Stored data entries
/-- A second mismatch in a requested setup faults the card: its entry FAULTED with count 2, its points NONE in the image, one
MATRIX request, and the recovery setup at the gate: SETTING with an all-open frame to the first PRESENT card, or HELD while
discharged is not reported; the requester waits on (R13, R14). A card that was PRESENT clears the map-valid flag (R60). -/
def Obligations.SecondMismatchFaultsCard : Prop :=
  ∀ (s : State) (pat : List Bus) (c : Nat) (cmd : Instr), s.dev.mx.link.state = .window → s.dev.mx.link.card = c →
    2 ≤ s.dev.mx.link.attempt → (cmd = .cardEcho pat ∧ pat ≠ s.dev.mx.link.pattern ∨ cmd = .echoWindowExpiry) →
    (∃ rest, s.dev.mx.phase = .opening rest ∨ s.dev.mx.phase = .closing rest) → s.dev.wait = .setup →
    Tab.canonFrom Card.absent 0 s.dev.mx.cards = true →
    ∃ t, exec cmd s = .next t ∧ t.mem = s.mem ∧ t.hostQ = s.hostQ ∧ t.dev.wait = .setup ∧ t.dev.tasks = s.dev.tasks ∧
      t.dev.mx.cur = s.dev.mx.cur.filter (fun e => decide (cardOf e.1 ≠ c)) ∧ t.dev.mx.tgt = [] ∧
      hasSrc t.dev.attn.req 1 = true ∧ (s.dev.mx.present c = true → t.dev.nets.mapValid = false) ∧
      (s.dev.hv.state ≠ .off → t.dev.mx.card c = ⟨.faulted, 2⟩ ∧ t.dev.mx.state = .held ∧
        t.dev.mx.phase = .heldRecovery) ∧
      (s.dev.hv.state = .off → t.dev.mx.card c = ⟨.faulted, 2⟩ ∧ t.dev.mx.state = .setting ∧
        (∀ c', cardNumbers.find? (fun x => decide (x ≠ c) && s.dev.mx.present x) = some c' →
          t.dev.mx.link = ⟨.sending, c', List.replicate 128 .none, 1⟩) ∧
        (cardNumbers.find? (fun x => decide (x ≠ c) && s.dev.mx.present x) = none →
          t.dev.mx.phase = .recoveryWait ∧ t.dev.mx.releaseT = some s.dev.cfg.release))

/-- A setup request: in PARKED, UNPARKING or PARKING, or with a park pending, the order ends with MATRIX_PARKED; one that
names a point of a card not PRESENT with MATRIX_FAULT, with nothing sent and the image unchanged; with nothing to open or
close it is ready at once; otherwise the opening phase, or with nothing to open the closing phase, begins at the gate (R5 to
R8). -/
def Obligations.SetupRequestsAct : Prop :=
  ∀ (q : List (Nat × Word)) (t : Tab Bus) (d e : Dev), d.wait = .run → e = runTask q (.setup t) d →
    (d.mx.state = .parked ∨ d.mx.state = .unparking ∨ d.mx.state = .parking ∨ (d.mx.state = .ready ∧ d.mx.parkPending = true) →
      e = { d with tasks := [.endOrder .failed .matrixParked] }) ∧
    (d.mx.state = .setting ∨ d.mx.state = .held → e = { d with mx := { d.mx with waitReq := some t }, wait := .setup }) ∧
    (d.mx.state = .ready → d.mx.parkPending = false →
      ((∃ x ∈ t, d.mx.present (x.1 / 128) = false) → e = { d with tasks := [.endOrder .failed .matrixFault] }) ∧
      ((∀ x ∈ t, d.mx.present (x.1 / 128) = true) →
        ∀ m : Matrix, m = { d.mx with tgt := t } →
          (m.opening = [] → m.closing = [] → e = { d with mx := m }) ∧
          (m.opening ≠ [] → d.hv.state ≠ .off →
            e = { d with
              mx := { m with requester := true, reqTarget := t, state := .held, phase := .heldOpening }, wait := .setup }) ∧
          (m.opening = [] → m.closing ≠ [] → d.hv.state ≠ .off →
            e = { d with
              mx := { m with requester := true, reqTarget := t, state := .held, phase := .heldClosing }, wait := .setup }) ∧
          (m.opening ≠ [] → d.hv.state = .off → e.wait = .setup ∧ e.tasks = d.tasks ∧ e.mx.state = .setting ∧
            ∀ c rest, cardsOf m.opening = c :: rest → e.mx.phase = .opening rest ∧
              e.mx.link = ⟨.sending, c, (cardPoints c).map (fun p => if m.bus p ≠ m.target p then .none else m.bus p), 1⟩) ∧
          (m.opening = [] → m.closing ≠ [] → d.hv.state = .off →
            e.wait = .setup ∧ e.tasks = d.tasks ∧ e.mx.state = .setting ∧
            ∀ c rest, cardsOf m.closing = c :: rest → e.mx.phase = .closing rest ∧
              e.mx.link = ⟨.sending, c, (cardPoints c).map m.target, 1⟩)))

/-- The matrix timers: after the release wait of a setup the closing phase begins at the gate, or the setup ends with nothing
to close; after the settle wait it ends, READY, and its requester goes on, or with a HALT or ABORT pending comes to its
safe point: a group's SETUP has become CHECK and goes on there, any other asks for its setup again; the release wait of a
recovery setup ends it, the image all NONE, and fails its requester with MATRIX_FAULT; that of a failed self-check ends in
PARKED with the card table kept; that of a park ends in PARKED with the drive off, every card ABSENT, the map not valid
and the off timer at 50 ms, the PARK done, or failed as an ABORT asked; the off timer's expiry with discharged reported
brings the drive on for an UNPARK that waits; after 20 ms enumeration begins at card 0. The end of a setup goes on to a
park that is pending, and to a request that waited, refused with a park pending or in progress (R5, R9, R10, R14 to R16,
R18, R21, R45, R60, R88, R124, R137), READY having been written into the status area, while that is written, before (R4,
R174). That READY is there a change of its own, in one write of its word, is the model's choice (log 59), and that this write is
not waited for is DEDUCED (log 10). A timer that is not running cannot expire (log 5); the gate holds a closing phase also with
a HALT pending (the model's choice: log 38). -/
def Obligations.MatrixTimersAct : Prop :=
  ∀ s : State,
    (s.dev.mx.releaseT = none → exec .releaseTimerExpiry s = .next s) ∧
    (s.dev.mx.settleT = none → exec .settleTimerExpiry s = .next s) ∧
    (s.dev.mx.offT = none → exec .offTimerExpiry s = .next s) ∧
    (s.dev.mx.unparkT = none → exec .unparkSettleExpiry s = .next s) ∧
    (s.dev.mx.releaseT ≠ none → s.dev.mx.phase = .releaseWait → s.dev.mx.closing ≠ [] → s.dev.hv.state ≠ .off →
      exec .releaseTimerExpiry s = .next { s with
        dev := Dev.settle s.hostQ { s.dev with
          mx := { s.dev.mx with releaseT := none, state := .held, phase := .heldClosing } } }) ∧
    (∀ c rest, s.dev.mx.releaseT ≠ none → s.dev.mx.phase = .releaseWait → s.dev.mx.closing ≠ [] → s.dev.hv.state = .off →
      cardsOf s.dev.mx.closing = c :: rest → s.dev.Resting → ∃ t, exec .releaseTimerExpiry s = .next t ∧
        t.dev.mx.releaseT = none ∧ t.dev.mx.state = .setting ∧ t.dev.mx.phase = .closing rest ∧
        t.dev.mx.link = ⟨.sending, c, (cardPoints c).map s.dev.mx.target, 1⟩ ∧ t.dev.mx.cur = s.dev.mx.cur) ∧
    (s.dev.mx.parkPending = false → s.dev.mx.waitReq = none → s.dev.mx.requester = true → s.dev.wait = .setup →
      s.dev.reader.haltPending = false → s.dev.reader.ending = none →
      ∀ (cmd : Instr) (m : Matrix),
        (cmd = .releaseTimerExpiry ∧ s.dev.mx.releaseT ≠ none ∧ s.dev.mx.phase = .releaseWait ∧ s.dev.mx.closing = [] ∧
            m = { s.dev.mx with releaseT := none } ∨
          cmd = .settleTimerExpiry ∧ s.dev.mx.settleT ≠ none ∧ s.dev.mx.phase = .settleWait ∧
            m = { s.dev.mx with settleT := none }) →
        exec cmd s = .next { s with
          dev := Dev.settle s.hostQ { s.dev with
            mx := { m with state := .ready, phase := .idle, tgt := s.dev.mx.cur, requester := false, link := .idle }
            wait := .run } }) ∧
    (s.dev.mx.parkPending = false → s.dev.mx.waitReq = none → s.dev.mx.requester = true → s.dev.wait = .setup →
      s.dev.reader.haltPending = true ∨ s.dev.reader.ending ≠ none →
      ∀ (cmd : Instr) (m : Matrix),
        (cmd = .releaseTimerExpiry ∧ s.dev.mx.releaseT ≠ none ∧ s.dev.mx.phase = .releaseWait ∧ s.dev.mx.closing = [] ∧
            m = { s.dev.mx with releaseT := none } ∨
          cmd = .settleTimerExpiry ∧ s.dev.mx.settleT ≠ none ∧ s.dev.mx.phase = .settleWait ∧
            m = { s.dev.mx with settleT := none }) →
        (s.dev.kind = some .insulate → s.dev.ins.state = .setup →
          exec cmd s = .next { s with
            dev := Dev.settle s.hostQ { s.dev with
              mx := { m with state := .ready, phase := .idle, tgt := s.dev.mx.cur, requester := false, link := .idle }
              ins := { s.dev.ins with state := .check, step := 2 }, tasks := .safe :: s.dev.tasks, wait := .run } }) ∧
        (s.dev.kind ≠ some .insulate ∨ s.dev.ins.state ≠ .setup →
          exec cmd s = .next { s with
            dev := Dev.settle s.hostQ { s.dev with
              mx := { m with state := .ready, phase := .idle, tgt := s.dev.mx.cur, requester := false, link := .idle }
              tasks := .safe :: .setup s.dev.mx.reqTarget :: s.dev.tasks, wait := .run } })) ∧
    (s.dev.mx.requester = false → ∀ (cmd : Instr) (m : Matrix),
      (cmd = .releaseTimerExpiry ∧ s.dev.mx.releaseT ≠ none ∧ s.dev.mx.phase = .releaseWait ∧ s.dev.mx.closing = [] ∧
          m = { s.dev.mx with releaseT := none } ∨
        cmd = .settleTimerExpiry ∧ s.dev.mx.settleT ≠ none ∧ s.dev.mx.phase = .settleWait ∧
          m = { s.dev.mx with settleT := none }) →
      (s.dev.mx.parkPending = false → ∀ e : Dev, e = { s.dev with
          mx := { m with state := .ready, phase := .idle, tgt := s.dev.mx.cur, waitReq := none, link := .idle } } →
        (s.dev.mx.waitReq = none → exec cmd s = .next { s with dev := e.settle s.hostQ }) ∧
        (∀ r, s.dev.mx.waitReq = some r → ∃ posts : List Burst,
          exec cmd s = .next { s with
            dev := (Dev.requestSetup r { e with
              engineQ := e.engineQ ++ posts, statusImg := e.statusWords }).settle s.hostQ } ∧
          (s.dev.reader.imageLive = true → s.dev.reader.state ≠ .stopped → s.dev.ImageFollows →
            s.dev.mx.state = .setting → ∃ x : Word, b3 x = 2 ∧ posts = [⟨0x3C, 1, some [x], false, true⟩]))) ∧
      (s.dev.mx.parkPending = true → ∃ d : Dev, exec cmd s = .next { s with dev := d.settle s.hostQ } ∧
        (s.dev.hv.state = .off → d.mx.state = .parking ∧ d.mx.parkPending = false) ∧
        (s.dev.hv.state ≠ .off → d.mx.state = .ready ∧ d.mx.parkPending = true) ∧ d.mx.waitReq = none ∧
        (s.dev.reader.imageLive = true → s.dev.reader.state ≠ .stopped → s.dev.ImageFollows →
          s.dev.mx.state = .setting → ∃ x : Word, b3 x = 2 ∧
            d.engineQ = s.dev.engineQ ++ [⟨0x3C, 1, some [x], false, true⟩]) ∧
        (s.dev.mx.waitReq = none → s.dev.wait ≠ .parkGate → d.tasks = s.dev.tasks ∧ d.wait = s.dev.wait) ∧
        (s.dev.mx.waitReq ≠ none → d.tasks = [.endOrder .failed .matrixParked] ∧ d.wait = .run))) ∧
    (s.dev.mx.releaseT ≠ none → s.dev.mx.phase = .parkWait → s.dev.Resting → s.dev.wait ≠ .parkRun →
      s.dev.wait ≠ .forParked → ∃ t, exec .releaseTimerExpiry s = .next t ∧ t.dev.mx.state = .parked ∧
        t.dev.mx.drive = false ∧ t.dev.mx.cards = [] ∧ t.dev.mx.cur = [] ∧ t.dev.mx.tgt = [] ∧
        t.dev.mx.offT = some 500 ∧ (s.dev.mx.presentCards ≠ [] → t.dev.nets.mapValid = false)) ∧
    (s.dev.mx.releaseT ≠ none → s.dev.mx.phase = .parkWait → s.dev.wait = .parkRun → s.dev.reader.ending = none →
      ∃ d : Dev, exec .releaseTimerExpiry s = .next { s with dev := d.settle s.hostQ } ∧ d.mx.state = .parked ∧
        d.mx.drive = false ∧ d.mx.cards = [] ∧ d.mx.cur = [] ∧ d.mx.offT = some 500 ∧
        d.prog.parkMask = some s.dev.mx.parkFault ∧ d.tasks = [.endOrder .done .done] ∧ d.wait = .run ∧
        (s.dev.mx.presentCards ≠ [] → d.nets.mapValid = false)) ∧
    (s.dev.mx.releaseT ≠ none → s.dev.mx.phase = .recoveryWait → s.dev.mx.parkPending = false → s.dev.mx.waitReq = none →
      ∃ d : Dev, exec .releaseTimerExpiry s = .next { s with dev := d.settle s.hostQ } ∧
        d.mx = { s.dev.mx with
          releaseT := none, state := .ready, phase := .idle, cur := [], tgt := [], requester := false, link := .idle } ∧
        (s.dev.mx.requester = true → s.dev.wait = .setup → d.tasks = [.endOrder .failed .matrixFault] ∧ d.wait = .run) ∧
        (s.dev.mx.requester = false ∨ s.dev.wait ≠ .setup → d.tasks = s.dev.tasks ∧ d.wait = s.dev.wait)) ∧
    (s.dev.mx.releaseT ≠ none → s.dev.mx.phase = .failWait → s.dev.wait ≠ .forParked →
      exec .releaseTimerExpiry s = .next { s with
        dev := Dev.settle s.hostQ { s.dev with
          mx := { s.dev.mx with
            state := .parked, phase := .idle, cur := [], tgt := [], link := ⟨.idle, 0, [], 0⟩, drive := false
            offT := some 500, releaseT := none, unparkT := none, stopUnpark := false } } }) ∧
    (∀ c, s.dev.mx.releaseT ≠ none → s.dev.mx.phase = .parkWait → s.dev.wait = .parkRun → s.dev.reader.ending = some c →
      ∃ d : Dev, exec .releaseTimerExpiry s = .next { s with dev := d.settle s.hostQ } ∧ d.mx.state = .parked ∧
        d.mx.drive = false ∧ d.mx.cards = [] ∧ d.mx.cur = [] ∧ d.mx.offT = some 500 ∧
        d.prog.parkMask = some s.dev.mx.parkFault ∧ d.tasks = [.endOrder .failed c] ∧ d.wait = .run ∧
        (s.dev.mx.presentCards ≠ [] → d.nets.mapValid = false)) ∧
    (s.dev.mx.releaseT ≠ none → s.dev.mx.phase = .parkWait → s.dev.wait = .forParked →
      ∃ d : Dev, exec .releaseTimerExpiry s = .next { s with dev := d.settle s.hostQ } ∧ d.mx.state = .parked ∧
        d.mx.drive = false ∧ d.mx.cards = [] ∧ d.mx.cur = [] ∧ d.mx.offT = some 500 ∧ d.tasks = s.dev.tasks ∧ d.wait = .run ∧
        (s.dev.mx.presentCards ≠ [] → d.nets.mapValid = false)) ∧
    (s.dev.mx.offT ≠ none → (s.dev.wait ≠ .unparkGate ∨ s.dev.mx.state ≠ .parked ∨ s.dev.hv.state ≠ .off) →
      exec .offTimerExpiry s = .next { s with
        dev := Dev.settle s.hostQ { s.dev with mx := { s.dev.mx with offT := none } } }) ∧
    (s.dev.mx.offT ≠ none → s.dev.wait = .unparkGate → s.dev.mx.state = .parked → s.dev.hv.state = .off →
      exec .offTimerExpiry s = .next { s with
        dev := Dev.settle s.hostQ { s.dev with
          mx := { s.dev.mx with
            offT := none, drive := true, state := .unparking, phase := .unparkSettle, unparkT := some 200, pairFlags := 0
            stopUnpark := false }
          wait := .unparking } }) ∧
    (s.dev.mx.unparkT ≠ none → s.dev.Resting → ∃ t, exec .unparkSettleExpiry s = .next t ∧ t.dev.mx.unparkT = none ∧
      t.dev.mx.phase = .enumerating ∧ t.dev.mx.link = ⟨.sending, 0, List.replicate 128 .none, 1⟩)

**Problem:** Look through the data above and return each line where the string "imageLive" occurs.

**Finished task:**
          (s.dev.reader.imageLive = true → s.dev.reader.state ≠ .stopped → s.dev.ImageFollows →
        (s.dev.reader.imageLive = true → s.dev.reader.state ≠ .stopped → s.dev.ImageFollows →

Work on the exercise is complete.